Network-aware URLs handle the container-vs-host split:
url = "http://sidecar:3000" if docker_network else f"http://host.docker.internal:{port}"
When containers share a Docker network, they reach the sidecar via DNS name. When not on a shared network (dev mode), they use host.docker.internal to reach the host-mapped port.
Template / Starter Code
# orchestrator.py — container lifecycle with safety limits and watchdog
import asyncio, time, logging, subprocess
PIDS_LIMIT = 256
MEMORY_LIMIT = "8g"
CPU_LIMIT = 2.0
MAX_LIFETIME = 12 * 60 * 60 # 12 hours
WATCHDOG_PID_THRESHOLD = 200
WATCHDOG_MEM_THRESHOLD = 80.0
logger = logging.getLogger(__name__)
class Orchestrator:
def __init__(self):
self._active: dict[str, dict] = {} # instance_id → {container, started_at}
async def start_instance(self, instance_id: str, image: str, cmd: list[str]):
container_name = f"inst-{instance_id[:12]}"
proc = await asyncio.create_subprocess_exec(
"docker", "create",
"--name", container_name,
"--pids-limit", str(PIDS_LIMIT),
"--memory", MEMORY_LIMIT,
"--cpus", str(CPU_LIMIT),
image, *cmd,
stdout=asyncio.subprocess.PIPE, stderr=asyncio.subprocess.PIPE)
await proc.communicate()
await asyncio.create_subprocess_exec("docker", "start", container_name)
self._active[instance_id] = {
"container": container_name,
"started_at": time.time(),
}
async def watchdog_loop(self, interval: float = 300):
while True:
for iid, info in list(self._active.items()):
await self._check(iid, info)
await asyncio.sleep(interval)
async def _check(self, instance_id: str, info: dict):
container = info["container"]
age = time.time() - info["started_at"]
if age > MAX_LIFETIME:
logger.warning("Lifetime exceeded for %s", instance_id)
await self._destroy(instance_id, container)
return
proc = await asyncio.create_subprocess_exec(
"docker", "stats", "--no-stream", "--format", "{{.PIDs}} {{.MemPerc}}",
container, stdout=asyncio.subprocess.PIPE)
stdout, _ = await proc.communicate()
parts = stdout.decode().strip().split()
if len(parts) >= 2:
pids = int(parts[0])
mem = float(parts[1].rstrip("%"))
if pids > WATCHDOG_PID_THRESHOLD or mem > WATCHDOG_MEM_THRESHOLD:
logger.warning("Resource violation: %s (pids=%d, mem=%.1f%%)",
instance_id, pids, mem)
await self._destroy(instance_id, container)

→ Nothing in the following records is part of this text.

/-- R228: the recurrence of KeyExpansion. -/
def Obligations.KeyExpansionRecurrence : Prop :=
  ∀ key : Bytes, key.length ∈ [16, 24, 32] →
    (keyExpansion key).length = 4 * (key.length / 4 + 6 + 1) ∧
    (∀ i, i < key.length / 4 → (keyExpansion key).getD i 0 = be32 key (4 * i)) ∧
    ∀ i, key.length / 4 ≤ i → i < 4 * (key.length / 4 + 6 + 1) →
      (keyExpansion key).getD i 0 = (keyExpansion key).getD (i - key.length / 4) 0 ^^^
        (if i % (key.length / 4) = 0 then
          subWord (((keyExpansion key).getD (i - 1) 0).rotateLeft 8) ^^^
            ((rcon (i / (key.length / 4))).setWidth 32 <<< 24)
        else if key.length / 4 = 8 ∧ i % (key.length / 4) = 4 then subWord ((keyExpansion key).getD (i - 1) 0)
        else (keyExpansion key).getD (i - 1) 0)

/-- R229: DecSchedule is KeyExpansion in reverse round order, with InvMixWord on every middle round's words. -/
def Obligations.DecScheduleWords : Prop :=
  ∀ key : Bytes, key.length ∈ [16, 24, 32] →
    (decSchedule key).length = 4 * (key.length / 4 + 6 + 1) ∧
    ∀ r j, r ≤ key.length / 4 + 6 → j < 4 →
      (decSchedule key).getD (4 * r + j) 0 =
        if 1 ≤ r ∧ r ≤ key.length / 4 + 6 - 1 then
          invMixWord ((keyExpansion key).getD (4 * (key.length / 4 + 6 - r) + j) 0)
        else (keyExpansion key).getD (4 * (key.length / 4 + 6 - r) + j) 0

/-- R237, R238: with SRC and DST in DMEM, 16 source bytes, room for one byte and a schedule loaded, the first
min(DST_LEN, 16) bytes of the block are written and nothing else changes. -/
def Obligations.AesBlocksComplete : Prop :=
  ∀ s : State, Memory.wf s.params.dmemSize s.dmem = true → s.allFit [s.srcRegion, s.dstRegion] →
    16 ≤ s.snap.srcLen.toNat → 0 < s.snap.dstLen.toNat →
    (s.kse.nr.nr ≠ 0 →
      ∃ t, exec .aesEncBlock s = .next t ∧
        Outputs s (aesEnc s.kse.toList s.kse.nr.nr (Memory.readBytes s.dmem s.snap.srcAddr.toNat 16)
          (min s.snap.dstLen.toNat 16)) t ∧ t.outLen.toNat = min s.snap.dstLen.toNat 16) ∧
    (s.ksd.nr.nr ≠ 0 →
      ∃ t, exec .aesDecBlock s = .next t ∧
        Outputs s (aesDec s.ksd.toList s.ksd.nr.nr (Memory.readBytes s.dmem s.snap.srcAddr.toNat 16)
          (min s.snap.dstLen.toNat 16)) t ∧ t.outLen.toNat = min s.snap.dstLen.toNat 16)

/-- R280: AES_CBC_ENC under its conditions writes CbcEnc of the inputs, a padded multiple of 16 bytes. -/
def Obligations.AesCbcEncCompletes : Prop :=
  ∀ s : State, Memory.wf s.params.dmemSize s.dmem = true →
    s.allFit [s.keyRegion, s.nonceRegion, s.srcRegion, s.dstRegion] → s.snap.aadLen = 0 →
    s.snap.keyLen.toNat ∈ [16, 24, 32] → s.snap.nonceLen.toNat = 16 → s.ksi = 0 →
    s.snap.srcLen.toNat + 16 - s.snap.srcLen.toNat % 16 ≤ s.snap.dstLen.toNat →
    ∃ t, exec .aesCbcEnc s = .next t ∧
      Outputs s (cbcEnc (s.input s.keyRegion) (s.input s.nonceRegion) (s.input s.srcRegion)) t ∧
      t.outLen.toNat = s.snap.srcLen.toNat + 16 - s.snap.srcLen.toNat % 16

/-- R281, R112: AES_CBC_DEC under its conditions writes the unpadded plaintext; bad padding fails with InvalidPadding,
and a plaintext longer than DST with BufferTooShort, nothing written. -/
def Obligations.AesCbcDecCompletes : Prop :=
  ∀ s : State, Memory.wf s.params.dmemSize s.dmem = true →
    s.allFit [s.keyRegion, s.nonceRegion, s.srcRegion, s.dstRegion] → s.snap.aadLen = 0 →
    s.snap.keyLen.toNat ∈ [16, 24, 32] → s.snap.nonceLen.toNat = 16 → s.ksi = 0 →
    s.snap.srcLen.toNat ≠ 0 → s.snap.srcLen.toNat % 16 = 0 →
    (cbcDec (s.input s.keyRegion) (s.input s.nonceRegion) (s.input s.srcRegion) = none →
      ∃ t, exec .aesCbcDec s = .next t ∧ Fails s .invalidPadding t) ∧
    ∀ p, cbcDec (s.input s.keyRegion) (s.input s.nonceRegion) (s.input s.srcRegion) = some p →
      (s.snap.dstLen.toNat < p.length → ∃ t, exec .aesCbcDec s = .next t ∧ Fails s .bufferTooShort t) ∧
      (p.length ≤ s.snap.dstLen.toNat → ∃ t, exec .aesCbcDec s = .next t ∧ Outputs s p t)

/-- R271, R272, R184: CBC decryption of a CBC encryption under the same key and IV gives the message. -/
def Obligations.CbcRoundTrip : Prop :=
  ∀ key iv m : Bytes, key.length ∈ [16, 24, 32] → iv.length = 16 → cbcDec key iv (cbcEnc key iv m) = some m

/-- R282, R283: AES_CTR_ENC and AES_CTR_DEC under their conditions both write CtrXor of the inputs. -/
def Obligations.AesCtrCompletes : Prop :=
  ∀ s : State, Memory.wf s.params.dmemSize s.dmem = true →
    s.allFit [s.keyRegion, s.nonceRegion, s.srcRegion, s.dstRegion] → s.snap.aadLen = 0 →
    s.snap.keyLen.toNat ∈ [16, 24, 32] → s.snap.nonceLen.toNat ∈ ctrNonceLengths s.params.ctrNonceLens →
    s.ksi % 16 = 0 → s.ksi / 16 < 2 ^ 32 → s.snap.srcLen.toNat ≤ s.snap.dstLen.toNat →
    ∀ i, i = Instr.aesCtrEnc ∨ i = Instr.aesCtrDec →
      ∃ t, exec i s = .next t ∧
        Outputs s (ctrXor s.params.ctrCounterBits (s.input s.keyRegion) (s.input s.nonceRegion) (s.input s.srcRegion)
          s.ksi) t ∧ t.outLen = s.snap.srcLen

/-- R273 to R275: byte j of CtrXor is the message byte with the keystream byte of its counter block; CtrXor keeps the
length, is its own inverse, and may be split at any multiple of 16. -/
def Obligations.CtrXorIsABlockKeystream : Prop :=
  ∀ (bits : CtrCounterBits) (key n m : Bytes) (o : Nat), n.length ≤ 16 →
    (ctrXor bits key n m o).length = m.length ∧
    (∀ j, j < m.length →
      (ctrXor bits key n m o).getD j 0 =
        m.getD j 0 ^^^ (aesEncKey key (ctrAdd bits (n ++ zeros (16 - n.length)) (o / 16 + j / 16)) 16).getD (j % 16) 0) ∧
    ctrXor bits key n (ctrXor bits key n m o) o = m ∧
    ∀ k, k % 16 = 0 →
      ctrXor bits key n m o = ctrXor bits key n (m.take k) o ++ ctrXor bits key n (m.drop k) (o + k)

/-- R284: NONCE_INC under its conditions adds ARG to the nonce's last four bytes, big-endian, modulo 2^32. -/
def Obligations.NonceIncCompletes : Prop :=
  ∀ s : State, Memory.wf s.params.dmemSize s.dmem = true → s.allFit [s.nonceRegion, s.dstRegion] →
    4 ≤ s.snap.nonceLen.toNat → s.snap.nonceLen.toNat ≤ 16 → s.snap.nonceLen.toNat ≤ s.snap.dstLen.toNat →
    ∃ t, exec .nonceInc s = .next t ∧
      Outputs s ((s.input s.nonceRegion).take (s.snap.nonceLen.toNat - 4) ++
        toBe32 (be32 (s.input s.nonceRegion) (s.snap.nonceLen.toNat - 4) + s.snap.arg)) t ∧
      t.outLen = s.snap.nonceLen

/-- R285: an offset of j counter blocks is the counter block moved on by j, and with a 32-bit counter that block is
what NONCE_INC makes of the zero-extended nonce. -/
def Obligations.CtrOffsetMovesTheCounter : Prop :=
  ∀ (bits : CtrCounterBits) (key n m : Bytes) (j : Nat), n.length = 12 →
    ctrXor bits key n m (16 * j) = ctrXor bits key (ctrAdd bits (ctrBlock0 n) j) m 0 ∧
    ctrAdd .bits32 (ctrBlock0 n) j = nonceInc (n ++ zeros 4) j

/-- R320, R323: CHACHA20_BLOCK and HCHACHA20 under their conditions write the block (counter ARG) and the subkey. -/
def Obligations.ChaChaBlocksComplete : Prop :=
  ∀ s : State, Memory.wf s.params.dmemSize s.dmem = true →
    s.allFit [s.keyRegion, s.nonceRegion, s.dstRegion] → s.snap.keyLen.toNat = 32 →
    (s.snap.nonceLen.toNat = 12 → 64 ≤ s.snap.dstLen.toNat →
      ∃ t, exec .chacha20Block s = .next t ∧
        Outputs s (chachaBlock (s.input s.keyRegion) s.snap.arg (s.input s.nonceRegion)) t ∧ t.outLen = 64) ∧
    (s.snap.nonceLen.toNat = 16 → 32 ≤ s.snap.dstLen.toNat →
      ∃ t, exec .hchacha20 s = .next t ∧
        Outputs s (hchacha (s.input s.keyRegion) (s.input s.nonceRegion)) t ∧ t.outLen = 32)

/-- R321, R322, R324, R325, R316, R318: the stream commands under their conditions write the stream transform of SRC
from offset KSI; XChaCha20 is ChaCha20 under the derived key and nonce. -/
def Obligations.ChaChaStreamsComplete : Prop :=
  ∀ s : State, Memory.wf s.params.dmemSize s.dmem = true →
    s.allFit [s.keyRegion, s.nonceRegion, s.srcRegion, s.dstRegion] → s.snap.aadLen = 0 →
    s.snap.keyLen.toNat = 32 → (s.ksi + max s.snap.srcLen.toNat 1 - 1) / 64 < 2 ^ 32 →
    s.snap.srcLen.toNat ≤ s.snap.dstLen.toNat →
    (s.snap.nonceLen.toNat = 12 → ∀ i, i = Instr.chacha20Enc ∨ i = Instr.chacha20Dec →
      ∃ t, exec i s = .next t ∧
        Outputs s (chachaXor (s.input s.keyRegion) (s.input s.nonceRegion) (s.input s.srcRegion) s.ksi) t ∧
        t.outLen = s.snap.srcLen) ∧
    (s.snap.nonceLen.toNat = 24 → ∀ i, i = Instr.xchacha20Enc ∨ i = Instr.xchacha20Dec →
      ∃ t, exec i s = .next t ∧
        Outputs s (chachaXor (hchacha (s.input s.keyRegion) ((s.input s.nonceRegion).take 16))
          (zeros 4 ++ (s.input s.nonceRegion).drop 16) (s.input s.srcRegion) s.ksi) t ∧
        t.outLen = s.snap.srcLen)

async def _destroy(self, instance_id: str, container: str):
proc = await asyncio.create_subprocess_exec(
"docker", "rm", "-f", container)
await proc.communicate()
self._active.pop(instance_id, None)
Gotchas & Lessons Learned
-
The runaway processes incident. Before PID limits existed, an automated agent ran a test suite in a loop. Each test process forked subprocesses. The container had no
--pids-limit, so the cascade consumed over 100Gi of RAM and OOM-killed other workloads on the host. The fix was twofold: hard Docker--pids-limit=256AND a software process guard that kills orphan test patterns between commands. -
Watchdog thresholds must be below hard limits. The watchdog threshold for PIDs (200) is below the Docker limit (256). If the watchdog only fired at 256, the container might already be stuck in a fork bomb where new processes can't spawn but existing ones consume resources. The gap gives the watchdog a window to act.
-
docker stats --no-streamis the cheapest monitoring. A singledocker statscall returns PIDs and memory in one shot. The format string{{.PIDs}} {{.MemPerc}}extracts just what we need. Alternative approaches (reading cgroup files, Docker API) are more complex for no benefit. -
Sidecar data must be bind-mounted for persistence. Without the bind mount, destroying the sidecar container destroys all data created during the instance's run. The bind mount to the instance directory means data survives even after the sidecar is cleaned up.
-
The
host.docker.internalvs Docker network split. In dev mode (no shared Docker network), containers reach host services viahost.docker.internal. In production (shared network), they use container DNS names. Your service abstraction should handle this with separatehostandcontainer_hostfields.